Bacterial metabolites could increase tumour therapy efficiency
Bacterial metabolites showed an increase in the cytotoxic activity in immune cells that could potentially influence efficiency of tumour therapies.
A team from the Universities of Würzburg and Marburg, both Germany, have experimentally demonstrated that bacterial metabolites can increase cytotoxic activity of certain immune cells and thus positively influence the efficiency of tumour therapies. Ideally, the composition of the bacterial species in the microbiome could be used to control its influence on the success of therapy.
“We were able to show that the short-chain fatty acids butyrate and, in particular, pentanoate are able to increase the cytotoxic activity of CD8 T cells,” said researcher Maik Luu. CD8 T cells, also known as killer cells, are part of the immune system and kill cells that are harmful to the organism. Meanwhile, short-chain fatty acids belong to the most dominant class of metabolites and can both boost the metabolism of T cells and inhibit specific enzymes that regulate the accessibility to the genetic material and thus the gene expression in the T cells.
“When short-chain fatty acids reprogramme CD8 T cells, one of the results is increased production of inflammatory and cytotoxic molecules,” Luu explained. In the experiment, treatment with the fatty acid pentanoate increased the ability of tumour-specific T cells to fight solid tumour models. The scientists observed the same effect with chimeric antigen receptor T (CAR T) cells which are able to recognise specific target antigens on the tumour surface and destroy the cancer cells.

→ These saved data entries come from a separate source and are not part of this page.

-- ==== Sys2Proof/Laws/FrameFaults.lean ====
section
/-! SUPPORT. What each operation of Sys2Proof/Machine/Faults.lean may change: the parts of the state that it touches. -/

namespace Sys2Proof.Machine

theorem dropPins_touches {m : List Part} {s0 s : State}  (hm : [.flt] ⊆ m) (h : Touches m s0 s) :
    Touches m s0 (dropPins s) := by
  unfold dropPins
  repeat' first
    | with_reducible assumption
    | (with_reducible refine List.Subset.trans ?_ hm); decide
    | with_reducible apply Touches.ite
    | split
    | extract_lets
    | intro _
    | dsimp +zetaDelta only
    | with_reducible apply Touches.set_flt

theorem setStat_touches {m : List Part} {s0 s : State} (d : Nat) (cls : Nat) (hm : [.regs] ⊆ m) (h : Touches m s0 s) :
    Touches m s0 (setStat s d cls) := by
  unfold setStat
  repeat' first
    | with_reducible assumption
    | (with_reducible refine List.Subset.trans ?_ hm); decide
    | with_reducible apply setBits_touches
    | with_reducible apply Touches.ite
    | split
    | extract_lets
    | intro _
    | dsimp +zetaDelta only

theorem refreshStat_touches {m : List Part} {s0 s : State}  (hm : [.regs] ⊆ m) (h : Touches m s0 s) :
    Touches m s0 (refreshStat s) := by
  unfold refreshStat
  repeat' first
    | with_reducible assumption
    | (with_reducible refine List.Subset.trans ?_ hm); decide
    | with_reducible apply setStat_touches
    | with_reducible apply Touches.foldl
    | with_reducible apply Touches.ite
    | split
    | extract_lets
    | intro _
    | dsimp +zetaDelta only

theorem topTake_touches {m : List Part} {s0 s : State} (r : Report) (hm : [.regs, .flt] ⊆ m) (h : Touches m s0 s) :
    Touches m s0 (topTake s r) := by
  unfold topTake
  repeat' first
    | with_reducible assumption
    | (with_reducible refine List.Subset.trans ?_ hm); decide
    | with_reducible apply wr_touches
    | with_reducible apply setBits_touches
    | with_reducible apply Touches.ite
    | split
    | extract_lets
    | intro _
    | dsimp +zetaDelta only
    | with_reducible apply Touches.set_flt

theorem report_touches {m : List Part} {s0 s : State} (r : Report) (hm : [.regs, .flt] ⊆ m) (h : Touches m s0 s) :
    Touches m s0 (report s r) := by
  unfold report
  repeat' first
    | with_reducible assumption
    | (with_reducible refine List.Subset.trans ?_ hm); decide
    | with_reducible apply topTake_touches
    | with_reducible apply setBits_touches
    | with_reducible apply cntUp_touches
    | with_reducible apply Touches.ite
    | split
    | extract_lets
    | intro _
    | dsimp +zetaDelta only
    | with_reducible apply Touches.set_flt

theorem errorPinRise_touches {m : List Part} {s0 s : State} (d : Nat) (cell : Nat) (cls : Nat) (hm : [.regs, .flt] ⊆ m) (h : Touches m s0 s) :
    Touches m s0 (errorPinRise s d cell cls) := by
  unfold errorPinRise
  repeat' first
    | with_reducible assumption
    | (with_reducible refine List.Subset.trans ?_ hm); decide
    | with_reducible apply dropPins_touches
    | with_reducible apply report_touches
    | with_reducible apply setStat_touches
    | with_reducible apply Touches.ite
    | split
    | extract_lets
    | intro _
    | dsimp +zetaDelta only
    | with_reducible apply Touches.set_flt

theorem reportAccept_touches {m : List Part} {s0 s : State} (d : Nat) (hm : [.regs, .flt] ⊆ m) (h : Touches m s0 s) :
    Touches m s0 (reportAccept s d) := by
  unfold reportAccept
  repeat' first
    | with_reducible assumption
    | (with_reducible refine List.Subset.trans ?_ hm); decide
    | with_reducible apply topTake_touches
    | with_reducible apply Touches.ite
    | split
    | extract_lets
    | intro _
    | dsimp +zetaDelta only
    | with_reducible apply Touches.set_flt

theorem logWrite_touches {m : List Part} {s0 s : State}  (hm : [.regs, .flt] ⊆ m) (h : Touches m s0 s) :
    Touches m s0 (logWrite s) := by
  unfold logWrite
  repeat' first
    | with_reducible assumption
    | (with_reducible refine List.Subset.trans ?_ hm); decide
    | with_reducible apply cntUp_touches
    | with_reducible apply wr_touches
    | with_reducible apply Touches.ite
    | split
    | extract_lets
    | intro _
    | dsimp +zetaDelta only
    | with_reducible apply Touches.set_flt

theorem logRead_touches {m : List Part} {s0 s : State} (v : Word) (hm : [.regs] ⊆ m) (h : Touches m s0 s) :
    Touches m s0 (logRead s v) := by
  unfold logRead
  repeat' first
    | with_reducible assumption
    | (with_reducible refine List.Subset.trans ?_ hm); decide
    | with_reducible apply wr_touches
    | with_reducible apply setBits_touches
    | with_reducible apply Touches.ite
    | split
    | extract_lets
    | intro _
    | dsimp +zetaDelta only

theorem injectGo_touches {m : List Part} {s0 s : State}  (hm : [.regs, .flt] ⊆ m) (h : Touches m s0 s) :
    Touches m s0 (injectGo s) := by
  unfold injectGo
  repeat' first
    | with_reducible assumption
    | (with_reducible refine List.Subset.trans ?_ hm); decide
    | with_reducible apply setBits_touches
    | with_reducible apply Touches.ite
    | split
    | extract_lets
    | intro _
    | dsimp +zetaDelta only
    | with_reducible apply Touches.set_flt

theorem injDone_touches {m : List Part} {s0 s : State}  (hm : [.regs, .flt] ⊆ m) (h : Touches m s0 s) :
    Touches m s0 (injDone s) := by
  unfold injDone
  repeat' first
    | with_reducible assumption
    | (with_reducible refine List.Subset.trans ?_ hm); decide
    | with_reducible apply cntUp_touches
    | with_reducible apply Touches.ite
    | split
    | extract_lets
    | intro _
    | dsimp +zetaDelta only
    | with_reducible apply Touches.set_flt

theorem injLink_touches {m : List Part} {s0 s : State} (e : EndRef) (flips : BitVec 568) (hm : [.links] ⊆ m) (h : Touches m s0 s) :
    TouchesOpt m s0 (fun x => x) (injLink s e flips) := by
  unfold injLink
  repeat' first
    | with_reducible apply touchesOpt_map
    | with_reducible apply touchesOpt_none
    | with_reducible apply touchesOpt_some
    | with_reducible assumption
    | (with_reducible refine List.Subset.trans ?_ hm); decide
    | with_reducible apply updLink_touches
    | with_reducible apply Touches.ite
    | split
    | extract_lets
    | intro _
    | dsimp +zetaDelta only

theorem injLink_touches_eq {m : List Part} {s0 s s1 : State} (e : EndRef) (flips : BitVec 568) (he : injLink s e flips = some s1) (hm : [.links] ⊆ m) (h : Touches m s0 s) :
    Touches m s0 s1 :=
  injLink_touches e flips hm h  _ he

theorem injBuf_touches {m : List Part} {s0 s : State} (c : Cell) (p : Nat) (n : Nat) (hm : [.routers] ⊆ m) (h : Touches m s0 s) :
    TouchesOpt m s0 (fun x => x) (injBuf s c p n) := by
  unfold injBuf
  repeat' first
    | with_reducible apply touchesOpt_map
    | with_reducible apply touchesOpt_none
    | with_reducible apply touchesOpt_some
    | with_reducible assumption
    | (with_reducible refine List.Subset.trans ?_ hm); decide
    | with_reducible apply setVcIn_touches
    | with_reducible apply Touches.ite
    | split
    | extract_lets
    | intro _
    | dsimp +zetaDelta only

theorem injBuf_touches_eq {m : List Part} {s0 s s1 : State} (c : Cell) (p : Nat) (n : Nat) (he : injBuf s c p n = some s1) (hm : [.routers] ⊆ m) (h : Touches m s0 s) :
    Touches m s0 s1 :=
  injBuf_touches c p n hm h  _ he

theorem injLast_touches {m : List Part} {s0 s : State} (c : Cell) (n : Nat) (hm : [.units] ⊆ m) (h : Touches m s0 s) :
    TouchesOpt m s0 (fun x => x) (injLast s c n) := by
  unfold injLast
  repeat' first
    | with_reducible apply touchesOpt_map
    | with_reducible apply touchesOpt_none
    | with_reducible apply touchesOpt_some
    | with_reducible assumption
    | (with_reducible refine List.Subset.trans ?_ hm); decide
    | with_reducible apply updUnit_touches
    | with_reducible apply Touches.ite
    | split
    | extract_lets
    | intro _
    | dsimp +zetaDelta only

theorem injLast_touches_eq {m : List Part} {s0 s s1 : State} (c : Cell) (n : Nat) (he : injLast s c n = some s1) (hm : [.units] ⊆ m) (h : Touches m s0 s) :
    Touches m s0 s1 :=
  injLast_touches c n hm h  _ he

theorem injScratch_touches {m : List Part} {s0 s : State} (c : Cell) (n : Nat) (hm : [.cmbs] ⊆ m) (h : Touches m s0 s) :
    Touches m s0 (injScratch s c n) := by
  unfold injScratch
  repeat' first
    | with_reducible assumption
    | (with_reducible refine List.Subset.trans ?_ hm); decide
    | with_reducible apply setCmb_touches
    | with_reducible apply Touches.ite
    | split
    | extract_lets
    | intro _
    | dsimp +zetaDelta only

theorem injChunk_touches {m : List Part} {s0 s : State} (c : Cell) (hm : [.tx] ⊆ m) (h : Touches m s0 s) :
    TouchesOpt m s0 (fun x => x) (injChunk s c) := by
  unfold injChunk
  repeat' first
    | with_reducible apply touchesOpt_map
    | with_reducible apply touchesOpt_none
    | with_reducible apply touchesOpt_some
    | with_reducible assumption
    | (with_reducible refine List.Subset.trans ?_ hm); decide
    | with_reducible apply setTxEnd_touches
    | with_reducible apply Touches.ite
    | split
    | extract_lets
    | intro _
    | dsimp +zetaDelta only

theorem injChunk_touches_eq {m : List Part} {s0 s s1 : State} (c : Cell) (he : injChunk s c = some s1) (hm : [.tx] ⊆ m) (h : Touches m s0 s) :
    Touches m s0 s1 :=
  injChunk_touches c hm h  _ he

theorem injCw_touches {m : List Part} {s0 s : State} (tgt : Word) (hm : [.gws] ⊆ m) (h : Touches m s0 s) :
    TouchesOpt m s0 (fun x => x) (injCw s tgt) := by
  unfold injCw
  repeat' first
    | with_reducible apply touchesOpt_map
    | with_reducible apply touchesOpt_none
    | with_reducible apply touchesOpt_some
    | with_reducible assumption
    | (with_reducible refine List.Subset.trans ?_ hm); decide
    | with_reducible apply updOpt_touches
    | with_reducible apply Touches.ite
    | split
    | extract_lets
    | intro _
    | dsimp +zetaDelta only

theorem injCw_touches_eq {m : List Part} {s0 s s1 : State} (tgt : Word) (he : injCw s tgt = some s1) (hm : [.gws] ⊆ m) (h : Touches m s0 s) :
    Touches m s0 s1 :=
  injCw_touches tgt hm h  _ he

theorem injFire_touches {m : List Part} {s0 s : State}  (hm : [.regs, .links, .routers, .units, .tx, .cmbs, .gws, .flt] ⊆ m) (h : Touches m s0 s) :
    TouchesOpt m s0 (fun x => x) (injFire s) := by
  unfold injFire
  repeat' first
    | with_reducible apply touchesOpt_map
    | with_reducible apply touchesOpt_none
    | with_reducible apply touchesOpt_some
    | with_reducible assumption
    | (with_reducible refine List.Subset.trans ?_ hm); decide
    | with_reducible apply report_touches
    | with_reducible apply injScratch_touches
    | (with_reducible apply injLink_touches_eq); with_reducible assumption
    | (with_reducible apply injBuf_touches_eq); with_reducible assumption
    | (with_reducible apply injLast_touches_eq); with_reducible assumption
    | (with_reducible apply injChunk_touches_eq); with_reducible assumption
    | (with_reducible apply injCw_touches_eq); with_reducible assumption
    | with_reducible apply Touches.ite
    | split
    | extract_lets
    | intro _
    | dsimp +zetaDelta only

theorem injFire_touches_eq {m : List Part} {s0 s s1 : State}  (he : injFire s = some s1) (hm : [.regs, .links, .routers, .units, .tx, .cmbs, .gws, .flt] ⊆ m) (h : Touches m s0 s) :
    Touches m s0 s1 :=
  injFire_touches  hm h  _ he

theorem injectFire_touches {m : List Part} {s0 s : State}  (hm : [.regs, .links, .routers, .units, .tx, .cmbs, .gws, .flt] ⊆ m) (h : Touches m s0 s) :
    Touches m s0 (injectFire s) := by
  unfold injectFire
  repeat' first
    | with_reducible assumption
    | (with_reducible refine List.Subset.trans ?_ hm); decide
    | with_reducible apply injDone_touches
    | (with_reducible apply injFire_touches_eq); with_reducible assumption
    | with_reducible apply Touches.ite
    | split
    | extract_lets
    | intro _
    | dsimp +zetaDelta only

theorem snapshotGo_touches {m : List Part} {s0 s : State}  (hm : [.regs, .tel] ⊆ m) (h : Touches m s0 s) :
    Touches m s0 (snapshotGo s) := by
  unfold snapshotGo
  repeat' first
    | with_reducible assumption
    | (with_reducible refine List.Subset.trans ?_ hm); decide
    | with_reducible apply setBits_touches
    | with_reducible apply wr_touches
    | with_reducible apply Touches.ite
    | split
    | extract_lets
    | intro _
    | dsimp +zetaDelta only
    | with_reducible apply Touches.set_tel

theorem snapshotCopy_touches {m : List Part} {s0 s : State} (d : Nat) (hm : [.doms, .tel] ⊆ m) (h : Touches m s0 s) :
    Touches m s0 (snapshotCopy s d) := by
  unfold snapshotCopy
  repeat' first
    | with_reducible assumption
    | (with_reducible refine List.Subset.trans ?_ hm); decide
    | with_reducible apply snapTake_touches
    | with_reducible apply Touches.ite
    | split
    | extract_lets
    | intro _
    | dsimp +zetaDelta only

theorem snapshotBusyEnd_touches {m : List Part} {s0 s : State}  (hm : [.tel] ⊆ m) (h : Touches m s0 s) :
    Touches m s0 (snapshotBusyEnd s) := by
  unfold snapshotBusyEnd
  repeat' first
    | with_reducible assumption
    | (with_reducible refine List.Subset.trans ?_ hm); decide
    | with_reducible apply Touches.ite
    | split
    | extract_lets
    | intro _
    | dsimp +zetaDelta only
    | with_reducible apply Touches.set_tel

end Sys2Proof.Machine
end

“The results are an example of how metabolites of intestinal bacteria can change the metabolism and gene regulation of our cells and thus positively influence the efficiency of tumour therapies,” added Luu. Previously, therapy with genetically modified cells has been much less effective than the treatment of haematological tumours such as leukaemia. The scientists hope this could change if the CAR T cells were treated with pentanoate of other short-chain fatty acids before being used in patients. However, the findings are still at a very early stage.
The team hope to soon expand the spectrum of tumour diseases investigated and also look at haematological tumour diseases such as multiple myeloma. Furthermore, they want to explore the functioning of short-chain fatty acids more intensively so to identify starting points for targeted genetic modifications.
The findings were published in Nature Communications.